REQUIREMENT:
If a line of the records contains the word "level", list it.

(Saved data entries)
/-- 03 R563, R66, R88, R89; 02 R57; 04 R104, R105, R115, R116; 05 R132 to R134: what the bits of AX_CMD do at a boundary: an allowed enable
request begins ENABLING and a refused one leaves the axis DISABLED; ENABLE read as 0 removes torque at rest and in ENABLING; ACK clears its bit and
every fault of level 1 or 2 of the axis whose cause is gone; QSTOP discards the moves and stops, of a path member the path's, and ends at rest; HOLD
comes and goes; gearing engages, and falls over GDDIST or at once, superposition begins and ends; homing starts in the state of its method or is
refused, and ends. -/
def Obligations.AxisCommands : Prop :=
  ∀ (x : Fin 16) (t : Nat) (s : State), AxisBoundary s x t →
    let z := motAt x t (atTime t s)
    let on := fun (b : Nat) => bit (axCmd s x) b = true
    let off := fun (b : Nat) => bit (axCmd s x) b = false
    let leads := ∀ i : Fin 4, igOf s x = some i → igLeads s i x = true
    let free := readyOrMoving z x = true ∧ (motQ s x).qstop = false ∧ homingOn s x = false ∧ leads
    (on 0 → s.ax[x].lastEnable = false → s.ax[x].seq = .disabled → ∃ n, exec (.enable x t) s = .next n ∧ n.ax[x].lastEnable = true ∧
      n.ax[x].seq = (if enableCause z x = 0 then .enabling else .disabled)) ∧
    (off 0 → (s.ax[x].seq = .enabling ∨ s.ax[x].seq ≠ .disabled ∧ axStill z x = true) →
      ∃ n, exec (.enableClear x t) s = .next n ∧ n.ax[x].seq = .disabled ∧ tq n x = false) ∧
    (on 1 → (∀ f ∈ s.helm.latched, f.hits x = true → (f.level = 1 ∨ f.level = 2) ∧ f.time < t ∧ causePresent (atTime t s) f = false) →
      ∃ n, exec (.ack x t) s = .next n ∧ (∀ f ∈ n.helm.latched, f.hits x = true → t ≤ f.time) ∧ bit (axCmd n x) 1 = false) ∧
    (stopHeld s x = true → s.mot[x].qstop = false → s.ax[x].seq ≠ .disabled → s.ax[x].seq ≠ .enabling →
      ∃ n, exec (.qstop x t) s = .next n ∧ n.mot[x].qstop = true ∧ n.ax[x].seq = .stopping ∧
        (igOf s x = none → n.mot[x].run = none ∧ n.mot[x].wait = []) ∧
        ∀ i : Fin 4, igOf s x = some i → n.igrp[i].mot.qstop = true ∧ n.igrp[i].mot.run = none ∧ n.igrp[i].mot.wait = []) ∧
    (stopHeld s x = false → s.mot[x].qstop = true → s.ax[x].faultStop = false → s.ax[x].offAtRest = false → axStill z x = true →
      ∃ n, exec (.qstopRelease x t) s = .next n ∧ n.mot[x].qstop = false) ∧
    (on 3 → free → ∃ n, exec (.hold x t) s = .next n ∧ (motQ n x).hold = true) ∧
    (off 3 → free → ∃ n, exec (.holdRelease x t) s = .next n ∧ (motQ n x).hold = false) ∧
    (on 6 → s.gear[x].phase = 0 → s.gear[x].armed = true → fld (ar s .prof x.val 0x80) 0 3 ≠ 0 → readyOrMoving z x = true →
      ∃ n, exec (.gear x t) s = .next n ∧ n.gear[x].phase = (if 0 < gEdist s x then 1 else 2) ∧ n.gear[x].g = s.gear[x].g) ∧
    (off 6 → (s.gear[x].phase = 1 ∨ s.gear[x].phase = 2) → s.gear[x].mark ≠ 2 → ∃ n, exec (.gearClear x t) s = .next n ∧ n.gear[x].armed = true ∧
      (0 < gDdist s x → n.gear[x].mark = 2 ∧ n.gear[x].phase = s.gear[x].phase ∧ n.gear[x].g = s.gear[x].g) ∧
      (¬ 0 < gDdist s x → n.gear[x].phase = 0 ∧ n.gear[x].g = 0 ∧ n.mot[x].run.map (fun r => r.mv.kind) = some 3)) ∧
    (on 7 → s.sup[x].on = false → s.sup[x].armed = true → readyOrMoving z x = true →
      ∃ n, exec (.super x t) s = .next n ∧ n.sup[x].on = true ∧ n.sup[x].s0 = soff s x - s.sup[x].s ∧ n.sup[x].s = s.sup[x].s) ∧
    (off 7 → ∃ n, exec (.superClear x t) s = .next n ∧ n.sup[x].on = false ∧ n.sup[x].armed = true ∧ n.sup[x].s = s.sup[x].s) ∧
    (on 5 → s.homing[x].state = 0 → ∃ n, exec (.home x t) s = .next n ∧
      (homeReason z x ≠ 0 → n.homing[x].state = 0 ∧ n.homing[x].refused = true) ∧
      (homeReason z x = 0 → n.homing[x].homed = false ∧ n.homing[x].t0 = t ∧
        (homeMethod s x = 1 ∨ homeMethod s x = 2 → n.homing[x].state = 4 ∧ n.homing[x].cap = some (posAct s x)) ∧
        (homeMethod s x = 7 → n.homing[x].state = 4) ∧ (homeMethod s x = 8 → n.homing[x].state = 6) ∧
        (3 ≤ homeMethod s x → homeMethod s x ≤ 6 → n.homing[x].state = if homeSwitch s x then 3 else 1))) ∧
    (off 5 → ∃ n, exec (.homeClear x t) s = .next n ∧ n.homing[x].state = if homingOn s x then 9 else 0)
==
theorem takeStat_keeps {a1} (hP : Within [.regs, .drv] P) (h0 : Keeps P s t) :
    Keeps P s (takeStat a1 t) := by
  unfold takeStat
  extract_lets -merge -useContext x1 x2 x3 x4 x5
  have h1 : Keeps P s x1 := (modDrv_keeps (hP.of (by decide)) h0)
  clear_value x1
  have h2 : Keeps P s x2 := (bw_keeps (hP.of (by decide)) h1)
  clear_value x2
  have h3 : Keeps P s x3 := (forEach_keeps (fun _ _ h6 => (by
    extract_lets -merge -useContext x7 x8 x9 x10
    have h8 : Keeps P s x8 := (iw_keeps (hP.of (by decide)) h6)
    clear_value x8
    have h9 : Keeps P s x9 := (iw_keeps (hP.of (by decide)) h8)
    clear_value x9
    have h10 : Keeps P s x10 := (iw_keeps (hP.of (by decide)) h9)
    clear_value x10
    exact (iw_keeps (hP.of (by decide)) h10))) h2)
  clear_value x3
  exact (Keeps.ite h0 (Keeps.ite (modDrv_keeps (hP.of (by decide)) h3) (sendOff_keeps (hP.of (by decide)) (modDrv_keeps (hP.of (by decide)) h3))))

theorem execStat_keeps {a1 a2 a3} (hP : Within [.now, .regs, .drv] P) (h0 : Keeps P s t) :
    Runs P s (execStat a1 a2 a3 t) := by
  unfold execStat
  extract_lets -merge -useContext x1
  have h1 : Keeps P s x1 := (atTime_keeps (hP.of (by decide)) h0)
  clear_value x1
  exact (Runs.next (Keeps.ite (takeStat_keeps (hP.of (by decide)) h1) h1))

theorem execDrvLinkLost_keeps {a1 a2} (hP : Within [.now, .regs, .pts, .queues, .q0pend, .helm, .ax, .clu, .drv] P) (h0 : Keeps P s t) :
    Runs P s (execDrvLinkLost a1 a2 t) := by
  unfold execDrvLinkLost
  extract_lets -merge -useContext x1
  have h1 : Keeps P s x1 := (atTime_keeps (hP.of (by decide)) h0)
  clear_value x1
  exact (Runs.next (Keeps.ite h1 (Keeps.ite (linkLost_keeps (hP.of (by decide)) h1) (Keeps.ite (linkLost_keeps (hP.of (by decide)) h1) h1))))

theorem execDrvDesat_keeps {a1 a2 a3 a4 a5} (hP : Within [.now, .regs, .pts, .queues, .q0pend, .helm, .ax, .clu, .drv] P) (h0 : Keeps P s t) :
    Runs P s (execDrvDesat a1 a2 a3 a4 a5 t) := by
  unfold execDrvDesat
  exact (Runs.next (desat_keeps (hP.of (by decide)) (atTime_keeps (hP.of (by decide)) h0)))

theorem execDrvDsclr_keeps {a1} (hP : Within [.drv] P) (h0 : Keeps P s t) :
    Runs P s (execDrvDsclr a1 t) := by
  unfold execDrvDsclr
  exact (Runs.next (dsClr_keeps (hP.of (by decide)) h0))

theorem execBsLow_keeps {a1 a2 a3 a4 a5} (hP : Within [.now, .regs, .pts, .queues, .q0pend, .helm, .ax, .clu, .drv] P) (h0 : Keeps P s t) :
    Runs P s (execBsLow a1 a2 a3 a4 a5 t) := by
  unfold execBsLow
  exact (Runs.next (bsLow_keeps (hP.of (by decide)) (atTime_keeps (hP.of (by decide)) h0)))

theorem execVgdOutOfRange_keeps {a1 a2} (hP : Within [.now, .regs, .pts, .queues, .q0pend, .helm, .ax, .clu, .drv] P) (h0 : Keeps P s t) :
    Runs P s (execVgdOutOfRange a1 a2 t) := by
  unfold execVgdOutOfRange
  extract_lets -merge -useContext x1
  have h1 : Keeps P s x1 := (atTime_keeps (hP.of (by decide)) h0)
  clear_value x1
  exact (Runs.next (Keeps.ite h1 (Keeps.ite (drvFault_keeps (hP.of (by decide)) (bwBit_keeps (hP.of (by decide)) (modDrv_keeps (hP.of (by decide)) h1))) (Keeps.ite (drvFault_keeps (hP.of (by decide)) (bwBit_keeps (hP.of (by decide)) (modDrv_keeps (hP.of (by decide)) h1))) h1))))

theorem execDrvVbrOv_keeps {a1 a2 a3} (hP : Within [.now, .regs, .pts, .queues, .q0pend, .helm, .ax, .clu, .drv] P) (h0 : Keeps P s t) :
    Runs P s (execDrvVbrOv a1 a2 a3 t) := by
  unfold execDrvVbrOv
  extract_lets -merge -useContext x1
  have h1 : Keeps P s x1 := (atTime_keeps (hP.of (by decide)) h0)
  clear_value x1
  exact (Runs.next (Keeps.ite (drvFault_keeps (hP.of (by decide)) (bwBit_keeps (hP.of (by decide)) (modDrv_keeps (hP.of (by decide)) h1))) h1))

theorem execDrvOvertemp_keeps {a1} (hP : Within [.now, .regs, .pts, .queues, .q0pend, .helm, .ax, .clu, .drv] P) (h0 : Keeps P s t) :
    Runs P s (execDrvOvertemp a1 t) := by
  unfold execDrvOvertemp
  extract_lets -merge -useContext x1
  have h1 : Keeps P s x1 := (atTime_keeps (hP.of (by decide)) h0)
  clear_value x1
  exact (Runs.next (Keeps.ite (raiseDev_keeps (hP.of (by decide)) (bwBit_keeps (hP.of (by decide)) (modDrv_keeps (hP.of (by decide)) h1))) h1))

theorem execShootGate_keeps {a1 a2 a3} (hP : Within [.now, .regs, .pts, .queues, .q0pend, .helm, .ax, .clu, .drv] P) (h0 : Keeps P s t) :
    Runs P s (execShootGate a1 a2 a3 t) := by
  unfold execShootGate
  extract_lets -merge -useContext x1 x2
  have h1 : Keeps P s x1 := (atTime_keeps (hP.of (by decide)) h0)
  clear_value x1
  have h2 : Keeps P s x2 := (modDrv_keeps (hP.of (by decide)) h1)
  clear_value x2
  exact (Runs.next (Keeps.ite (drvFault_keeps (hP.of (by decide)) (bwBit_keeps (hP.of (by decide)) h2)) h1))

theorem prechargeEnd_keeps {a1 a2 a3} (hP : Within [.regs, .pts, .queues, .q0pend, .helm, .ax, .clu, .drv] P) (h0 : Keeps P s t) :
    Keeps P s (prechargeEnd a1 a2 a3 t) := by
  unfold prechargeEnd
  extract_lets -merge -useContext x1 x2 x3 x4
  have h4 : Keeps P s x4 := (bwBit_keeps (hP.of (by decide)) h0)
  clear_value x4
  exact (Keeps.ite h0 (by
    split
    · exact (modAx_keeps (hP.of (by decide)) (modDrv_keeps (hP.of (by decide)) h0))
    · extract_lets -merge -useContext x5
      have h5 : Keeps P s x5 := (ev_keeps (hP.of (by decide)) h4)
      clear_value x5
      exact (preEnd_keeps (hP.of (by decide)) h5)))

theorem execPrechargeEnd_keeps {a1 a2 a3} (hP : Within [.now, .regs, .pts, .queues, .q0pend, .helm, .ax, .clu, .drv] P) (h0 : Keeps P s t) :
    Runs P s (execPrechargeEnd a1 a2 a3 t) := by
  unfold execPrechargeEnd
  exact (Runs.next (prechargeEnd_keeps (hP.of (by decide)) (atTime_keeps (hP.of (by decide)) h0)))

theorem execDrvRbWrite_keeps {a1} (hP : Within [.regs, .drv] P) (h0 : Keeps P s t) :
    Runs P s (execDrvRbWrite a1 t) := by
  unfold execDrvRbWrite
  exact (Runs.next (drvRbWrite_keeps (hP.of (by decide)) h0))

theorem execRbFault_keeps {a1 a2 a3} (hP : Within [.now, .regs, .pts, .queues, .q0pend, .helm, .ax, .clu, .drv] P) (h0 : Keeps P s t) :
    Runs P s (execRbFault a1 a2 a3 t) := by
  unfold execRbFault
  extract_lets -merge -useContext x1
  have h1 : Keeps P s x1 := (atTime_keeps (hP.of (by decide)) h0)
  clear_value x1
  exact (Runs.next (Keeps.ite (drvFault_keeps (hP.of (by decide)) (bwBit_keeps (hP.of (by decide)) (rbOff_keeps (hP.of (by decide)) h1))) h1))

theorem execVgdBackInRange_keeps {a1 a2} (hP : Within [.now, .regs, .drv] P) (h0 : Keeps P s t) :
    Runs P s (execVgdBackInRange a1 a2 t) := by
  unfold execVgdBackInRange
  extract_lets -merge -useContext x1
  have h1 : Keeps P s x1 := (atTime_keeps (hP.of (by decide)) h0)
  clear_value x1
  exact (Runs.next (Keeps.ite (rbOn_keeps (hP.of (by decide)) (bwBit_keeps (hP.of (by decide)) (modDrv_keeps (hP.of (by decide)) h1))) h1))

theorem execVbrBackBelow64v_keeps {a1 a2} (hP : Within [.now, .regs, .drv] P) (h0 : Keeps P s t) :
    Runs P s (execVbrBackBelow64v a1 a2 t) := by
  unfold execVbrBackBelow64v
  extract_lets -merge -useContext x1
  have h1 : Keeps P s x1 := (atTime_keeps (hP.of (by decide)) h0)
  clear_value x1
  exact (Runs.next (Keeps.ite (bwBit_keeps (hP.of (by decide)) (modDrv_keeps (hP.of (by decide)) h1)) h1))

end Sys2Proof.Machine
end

RESPONSE TO THE TASK:
every fault of level 1 or 2 of the axis whose cause is gone; QSTOP discards the moves and stops, of a path member the path's, and ends at rest; HOLD
    (on 1 → (∀ f ∈ s.helm.latched, f.hits x = true → (f.level = 1 ∨ f.level = 2) ∧ f.time < t ∧ causePresent (atTime t s) f = false) →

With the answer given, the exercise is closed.